## REQUIREMENT:
Pull out of the data below the stretch of lines bounded by the one containing "else if j = 8 then decide" and the one containing "s with mepc", both bounds included, unchanged.

## SOURCE DATA:
/-! ### CSRs (10_state.md, 45_zicsr.md) -/

/-- The six CSR instructions on a CSR that exists and that the mode may access: the value each writes, through the CSR's
own write rule, when it writes at all, and the old value in `rd`; nothing else changes (45_zicsr.md R340 to R347). The value that the set and clear forms
combine is the one read but for `mip`; that the immediate forms too combine `seip_sw` there is the model's choice
(log 37). -/
def Obligations.CsrInstructionsReadAndWrite : Prop :=
  ∀ (s : State) (rd rs1 : Reg) (uimm : BitVec 5) (a : CsrAddr) (c : Csr) (old x z : Word),
    csrLookup s.config a = .present c → old = s.readCsr c → x = s.x rs1 → z = BitVec.ofNat 32 uimm.toNat →
    (c ≠ .mip → s.readCsrToModify c = old) ∧
    (csrPermits s.priv a true = true →
      Exchanged (.csrrw rd a rs1) s (s.writeCsr c x) rd old ∧
      Exchanged (.csrrwi rd a uimm) s (s.writeCsr c z) rd old ∧
      (rs1 ≠ 0#5 → Exchanged (.csrrs rd a rs1) s (s.writeCsr c (s.readCsrToModify c ||| x)) rd old ∧
        Exchanged (.csrrc rd a rs1) s (s.writeCsr c (s.readCsrToModify c &&& ~~~x)) rd old) ∧
      (uimm ≠ 0#5 → Exchanged (.csrrsi rd a uimm) s (s.writeCsr c (s.readCsrToModify c ||| z)) rd old ∧
        Exchanged (.csrrci rd a uimm) s (s.writeCsr c (s.readCsrToModify c &&& ~~~z)) rd old)) ∧
    (csrPermits s.priv a false = true →
      (rs1 = 0#5 → Exchanged (.csrrs rd a rs1) s s rd old ∧ Exchanged (.csrrc rd a rs1) s s rd old) ∧
      (uimm = 0#5 → Exchanged (.csrrsi rd a uimm) s s rd old ∧ Exchanged (.csrrci rd a uimm) s s rd old))

/-- A CSR instruction that the mode or a read-only address forbids, or whose CSR is not implemented, raises the illegal
instruction exception and changes nothing; one that names a CSR of R62 without `HAS_COUNTER_CSRS` is refused
(10_state.md R33, R62, R63, 45_zicsr.md R340, R341). -/
def Obligations.CsrChecksRaiseOrRefuse : Prop :=
  ∀ (s : State) (rd rs1 : Reg) (uimm : BitVec 5) (a : CsrAddr) (p : Bool × Instr),
    p ∈ [(true, Instr.csrrw rd a rs1), (rs1 != 0#5, .csrrs rd a rs1), (rs1 != 0#5, .csrrc rd a rs1),
      (true, .csrrwi rd a uimm), (uimm != 0#5, .csrrsi rd a uimm), (uimm != 0#5, .csrrci rd a uimm)] →
    (csrPermits s.priv a p.1 = true ↔
      a.toNat / 256 % 4 ≤ (match s.priv with | .U => 0 | .S => 1 | .M => 3) ∧ ¬ (p.1 = true ∧ a.toNat / 1024 = 3)) ∧
    (csrPermits s.priv a p.1 = false ∨ csrLookup s.config a = .absent →
      Raises p.2 s 2 (if s.config.tvalIllegalIsInstr = true then encode p.2 else 0#32)) ∧
    (csrPermits s.priv a p.1 = true → csrLookup s.config a = .unknown → exec p.2 s = .refused (.unknownCsr a))

/-- Which addresses name a CSR: those of the table, always; those of R62 only with `HAS_COUNTER_CSRS`, and else their
behaviour is unknown; every other address is not implemented; and no CSR that exists can be accessed in U-mode
(10_state.md R32, R62, R63). -/
def Obligations.CsrAddressesNameTheirCsrs : Prop :=
  ∀ (c : Config) (a : CsrAddr),
    (∀ r, (a.toNat, r) ∈ tableCsrs → csrLookup c a = .present r) ∧
    (∀ r, (a.toNat, r) ∈ counterCsrs → csrLookup c a = if c.hasCounterCsrs = true then .present r else .unknown) ∧
    (isHpmAddress a.toNat → csrLookup c a = if c.hasCounterCsrs = true then .present .hpmZero else .unknown) ∧
    (isUnnamedAddress a.toNat → csrLookup c a = if c.hasCounterCsrs = true then .absent else .unknown) ∧
    ((∀ r, (a.toNat, r) ∉ tableCsrs ++ counterCsrs) → ¬ isHpmAddress a.toNat → ¬ isUnnamedAddress a.toNat →
      csrLookup c a = .absent) ∧
    (∀ r, csrLookup c a = .present r → csrPermits .U a false = false)

/-- What writing `mstatus` and `sstatus` stores, bit by bit, and what reading `sstatus` shows: a new MPP of 10 leaves
MPP as it is and writes the other fields (10_state.md R34 to R36). -/
def Obligations.StatusWritesKeepTheirMask : Prop :=
  ∀ (s : State) (v : Word) (j : Nat), j < 32 →
    ((s.writeCsr .mstatus v).mstatus.getLsbD j =
      if j ∈ [1, 3, 5, 7, 8, 18, 19] then v.getLsbD j
      else if j ∈ [11, 12] ∧ ¬ (v.getLsbD 12 = true ∧ v.getLsbD 11 = false) then v.getLsbD j
      else s.mstatus.getLsbD j) ∧
    ((s.writeCsr .sstatus v).mstatus.getLsbD j =
      if j ∈ [1, 5, 8, 18, 19] then v.getLsbD j else s.mstatus.getLsbD j) ∧
    s.readCsr .mstatus = s.mstatus ∧
    ((s.readCsr .sstatus).getLsbD j = if j ∈ [1, 5, 8, 18, 19] then s.mstatus.getLsbD j else false) ∧
    (CsrsLegal s → j ∉ [1, 3, 5, 7, 8, 11, 12, 18, 19] → (s.readCsr .mstatus).getLsbD j = false)

/-- What `mie`, `mip`, `sie` and `sip` read and what a write to each stores, bit by bit (10_state.md R37 to R39,
60_exceptions.md R441, R460, R461). -/
def Obligations.InterruptCsrsFollowTheirLines : Prop :=
  ∀ (s : State) (v : Word) (j : Nat), j < 32 → CsrsLegal s →
    ((s.readCsr .mip).getLsbD j =
      if j = 11 then s.extIrqM
      else if j = 7 then decide (s.mtimecmp.toNat ≤ s.mtime.toNat)
      else if j = 3 then s.msip
      else if j = 9 then s.mipSoft.getLsbD 9 || (s.config.seipExternalLine && s.extIrqS)
      else if j ∈ [1, 5] then s.mipSoft.getLsbD j else false) ∧
    ((s.readCsrToModify .mip).getLsbD j =
      if j = 9 then s.mipSoft.getLsbD 9 else (s.readCsr .mip).getLsbD j) ∧
    ((s.writeCsr .mip v).mipSoft.getLsbD j = if j ∈ [1, 5, 9] then v.getLsbD j else false) ∧
    ((s.writeCsr .mie v).mie.getLsbD j = if j ∈ [1, 3, 5, 7, 9, 11] then v.getLsbD j else false) ∧
    ((s.readCsr .mie).getLsbD j = s.mie.getLsbD j) ∧
    ((s.readCsr .sie).getLsbD j = (decide (j ∈ [1, 5, 9]) && s.mideleg.getLsbD j && s.mie.getLsbD j)) ∧
    ((s.writeCsr .sie v).mie.getLsbD j =
      if j ∈ [1, 5, 9] ∧ s.mideleg.getLsbD j = true then v.getLsbD j else s.mie.getLsbD j) ∧
    ((s.readCsr .sip).getLsbD j =
      (decide (j ∈ [1, 5, 9]) && s.mideleg.getLsbD j && (s.readCsr .mip).getLsbD j)) ∧
    ((s.writeCsr .sip v).mipSoft.getLsbD j =
      if j = 1 ∧ s.mideleg.getLsbD 1 = true then v.getLsbD 1 else s.mipSoft.getLsbD j)

/-- What the trap CSRs and `satp` read and what a write to each stores, which CSRs are fixed, and that a write to a CSR
changes nothing but the field that holds it (10_state.md R40 to R57); that a write to a counter changes nothing is the
model's choice (log 23). -/
def Obligations.CsrWritesStoreTheirLegalValue : Prop :=
  ∀ (s : State) (v : Word),
    (∀ j, j < 32 →
      ((s.writeCsr .mtvec v).mtvec.getLsbD j =
        if j < 2 ∧ v.getLsbD 1 = true then s.mtvec.getLsbD j else v.getLsbD j) ∧
      ((s.writeCsr .stvec v).stvec.getLsbD j =
        if j < 2 ∧ v.getLsbD 1 = true then s.stvec.getLsbD j else v.getLsbD j) ∧
      ((s.writeCsr .mepc v).mepc.getLsbD j = (decide (2 ≤ j) && v.getLsbD j)) ∧
      ((s.writeCsr .sepc v).sepc.getLsbD j = (decide (2 ≤ j) && v.getLsbD j)) ∧
      ((s.writeCsr .medeleg v).medeleg.getLsbD j = (decide (j < 10 ∨ j ∈ [12, 13, 15]) && v.getLsbD j)) ∧
      ((s.writeCsr .mideleg v).mideleg.getLsbD j = (decide (j ∈ [1, 5, 9]) && v.getLsbD j)) ∧
      (s.config.satpLayout = .riscv →
        (s.writeCsr .satp v).satp.getLsbD j = (decide (j ≠ 30) && v.getLsbD j))) ∧
    (s.config.satpLayout = .psdText → (s.writeCsr .satp v).satp = if 2 ^ 31 ≤ v.toNat then s.satp else v) ∧
    (s.writeCsr .mcause v).mcause = v ∧ (s.writeCsr .scause v).scause = v ∧ (s.writeCsr .mtval v).mtval = v ∧
    (s.writeCsr .stval v).stval = v ∧ (s.writeCsr .mscratch v).mscratch = v ∧
    (s.writeCsr .sscratch v).sscratch = v ∧
    (∀ c ∈ [Csr.misa, .mvendorid, .marchid, .mimpid, .mhartid],
      s.writeCsr c v = s ∧ s.readCsr c = if c = .misa then 0x40141101#32 else 0#32) ∧
    s.readCsr .mtvec = s.mtvec ∧ s.readCsr .stvec = s.stvec ∧ s.readCsr .mepc = s.mepc ∧ s.readCsr .sepc = s.sepc ∧
    s.readCsr .mcause = s.mcause ∧ s.readCsr .scause = s.scause ∧ s.readCsr .mtval = s.mtval ∧
    s.readCsr .stval = s.stval ∧ s.readCsr .medeleg = s.medeleg ∧ s.readCsr .mideleg = s.mideleg ∧
    s.readCsr .mscratch = s.mscratch ∧ s.readCsr .sscratch = s.sscratch ∧ s.readCsr .satp = s.satp ∧
    (∀ c, OnlyCsrChanges c s (s.writeCsr c v))

/-- The counter CSRs of `HAS_COUNTER_CSRS`: `minstret` and `mcycle` are read in two halves, and `mcycle` never decreases
over a step; the enables hold what is written and the others read 0 (10_state.md R62; that a write to a counter is
ignored is the model's choice, log 23). -/
def Obligations.CountersReadAndCount : Prop :=
  ∀ (s : State) (v : Word),
    ((s.readCsr .minstreth).toNat * 2 ^ 32 + (s.readCsr .minstret).toNat = s.minstret.toNat) ∧
    ((s.readCsr .mcycleh).toNat * 2 ^ 32 + (s.readCsr .mcycle).toNat = s.mcycle.toNat) ∧
    (s.writeCsr .mcounteren v).readCsr .mcounteren = v ∧ (s.writeCsr .scounteren v).readCsr .scounteren = v ∧
    s.readCsr .hpmZero = 0#32 ∧
    (∀ c ∈ [Csr.minstret, .minstreth, .mcycle, .mcycleh, .hpmZero], s.writeCsr c v = s) ∧
    (∀ t, step s = .next t → s.mcycle.toNat ≤ t.mcycle.toNat)

/-! ### Traps (60_exceptions.md) -/

/-- Trap entry, register by register: where it is handled, what is saved, what `mstatus` becomes, and that nothing else
changes (R431, R433, 44_a_extension.md R315). -/
def Obligations.TrapEntrySavesAndRedirects : Prop :=
  ∀ (s t : State) (interrupt : Bool) (code : Nat) (epc tval : Word), code < 32 →
    t = takeTrap interrupt code epc tval s →
    (s.priv ≠ .M ∧ (if interrupt = true then s.mideleg else s.medeleg).getLsbD code = true →
      t.sepc = epc ∧ t.scause.toNat = (if interrupt = true then 2 ^ 31 else 0) + code ∧ t.stval = tval ∧
      t.priv = .S ∧ t.pc = trapVector s.config s.stvec interrupt code ∧
      (∀ j, j < 32 → t.mstatus.getLsbD j =
        if j = 5 then s.mstatus.getLsbD 1 else if j = 1 then false
        else if j = 8 then decide (s.priv = .S) else s.mstatus.getLsbD j) ∧
      t = { s with sepc := t.sepc, scause := t.scause, stval := t.stval, mstatus := t.mstatus, priv := t.priv,
                   pc := t.pc, reservation := t.reservation, fetchWindow := [], itlbGhosts := [] }) ∧
    (¬ (s.priv ≠ .M ∧ (if interrupt = true then s.mideleg else s.medeleg).getLsbD code = true) →
      t.mepc = epc ∧ t.mcause.toNat = (if interrupt = true then 2 ^ 31 else 0) + code ∧ t.mtval = tval ∧
      t.priv = .M ∧ t.pc = trapVector s.config s.mtvec interrupt code ∧
      (∀ j, j < 32 → t.mstatus.getLsbD j =
        if j = 7 then s.mstatus.getLsbD 3 else if j = 3 then false
        else if j = 11 then decide (s.priv ≠ .U) else if j = 12 then decide (s.priv = .M)
        else s.mstatus.getLsbD j) ∧
      t = { s with mepc := t.mepc, mcause := t.mcause, mtval := t.mtval, mstatus := t.mstatus, priv := t.priv,
                   pc := t.pc, reservation := t.reservation, fetchWindow := [], itlbGhosts := [] }) ∧
    t.reservation.valid = false ∧ t.reservation.addr = s.reservation.addr

/-- The vector address: BASE in Direct mode; in Vectored mode BASE plus four times the code for an interrupt, and for an
exception only with `VECTORED_SYNC_EXCEPTIONS`, the parameter that 92_eei_decisions.md D17 makes of conflict C4;
modulo 2^32 (R432). -/
def Obligations.VectorsFollowTheMode : Prop :=
  ∀ (c : Config) (tvec : Word) (interrupt : Bool) (code : Nat),
    (tvec.toNat % 4 = 0 → trapVector c tvec interrupt code = tvec) ∧
    (tvec.toNat % 4 = 1 → interrupt = true →
      trapVector c tvec interrupt code = BitVec.ofNat 32 (tvec.toNat - 1 + 4 * code)) ∧
    (tvec.toNat % 4 = 1 → interrupt = false → trapVector c tvec interrupt code =
      if c.vectoredSyncExceptions = true then BitVec.ofNat 32 (tvec.toNat - 1 + 4 * code)
      else BitVec.ofNat 32 (tvec.toNat - 1))

/-- ECALL takes the exception of the mode it is executed in, with trap value 0; EBREAK takes code 3 with its own address
as trap value (46_system.md R361, R362, 60_exceptions.md R405, R410 to R412). -/
def Obligations.CallsAndBreakpointsTrap : Prop :=
  ∀ s : State,
    Raises .ecall s (match s.priv with | .U => 8 | .S => 9 | .M => 11) 0#32 ∧ Raises .ebreak s 3 s.pc

/-- MRET in M-mode and SRET in S or M mode: the mode, the enable bits and the pc they restore, and that nothing else
changes; MRET with an MPP of 10, which no run can store, stops (46_system.md R363 to R365; the stop is the model's,
log 24). -/
def Obligations.ReturnsRestoreTheSavedState : Prop :=
  ∀ s : State,
    (s.priv = .M → statusMPP s.mstatus ≠ 0b10#2 → ∃ t, exec .mret s = .next t ∧ t.priv.bits = statusMPP s.mstatus ∧
      RetiresTo s t s.mepc ∧ MemorySame s t ∧
      (∀ j, j < 32 → t.mstatus.getLsbD j =
        if j = 3 then s.mstatus.getLsbD 7 else if j = 7 then true
        else if j ∈ [11, 12] then false else s.mstatus.getLsbD j) ∧
      t = { s with priv := t.priv, mstatus := t.mstatus, pc := t.pc, minstret := t.minstret, pcTrace := t.pcTrace,
                   fetchWindow := [], itlbGhosts := [] }) ∧
    (s.priv = .M → statusMPP s.mstatus = 0b10#2 → exec .mret s = .fault .mppReserved) ∧
    (s.priv ≠ .U → ∃ t, exec .sret s = .next t ∧ (t.priv = if s.mstatus.getLsbD 8 = true then .S else .U) ∧
      RetiresTo s t s.sepc ∧ MemorySame s t ∧
      (∀ j, j < 32 → t.mstatus.getLsbD j =
        if j = 1 then s.mstatus.getLsbD 5 else if j = 5 then true
        else if j = 8 then false else s.mstatus.getLsbD j) ∧
      t = { s with priv := t.priv, mstatus := t.mstatus, pc := t.pc, minstret := t.minstret, pcTrace := t.pcTrace,
                   fetchWindow := [], itlbGhosts := [] })

/-- MRET below M-mode, and SRET, SFENCE.VMA and WFI in U-mode, raise the illegal instruction exception
(46_system.md R360, 60_exceptions.md R404). -/
def Obligations.PrivilegedInstructionsAreIllegalBelow : Prop :=
  ∀ (s : State) (rs1 rs2 : Reg) (v : Word → Word), (v = fun w => if s.config.tvalIllegalIsInstr = true then w else 0#32) →
    (s.priv ≠ .M → Raises .mret s 2 (v 0x30200073#32)) ∧
    (s.priv = .U → Raises .sret s 2 (v 0x10200073#32) ∧ Raises .wfi s 2 (v 0x10500073#32) ∧
      Raises (.sfenceVma rs1 rs2) s 2
        (v (BitVec.ofNat 32 (0x12000073 + rs2.toNat * 2 ^ 20 + rs1.toNat * 2 ^ 15))))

## YOUR SOLUTION:
        else if j = 8 then decide (s.priv = .S) else s.mstatus.getLsbD j) ∧
      t = { s with sepc := t.sepc, scause := t.scause, stval := t.stval, mstatus := t.mstatus, priv := t.priv,
                   pc := t.pc, reservation := t.reservation, fetchWindow := [], itlbGhosts := [] }) ∧
    (¬ (s.priv ≠ .M ∧ (if interrupt = true then s.mideleg else s.medeleg).getLsbD code = true) →
      t.mepc = epc ∧ t.mcause.toNat = (if interrupt = true then 2 ^ 31 else 0) + code ∧ t.mtval = tval ∧
      t.priv = .M ∧ t.pc = trapVector s.config s.mtvec interrupt code ∧
      (∀ j, j < 32 → t.mstatus.getLsbD j =
        if j = 7 then s.mstatus.getLsbD 3 else if j = 3 then false
        else if j = 11 then decide (s.priv ≠ .U) else if j = 12 then decide (s.priv = .M)
        else s.mstatus.getLsbD j) ∧
      t = { s with mepc := t.mepc, mcause := t.mcause, mtval := t.mtval, mstatus := t.mstatus, priv := t.priv,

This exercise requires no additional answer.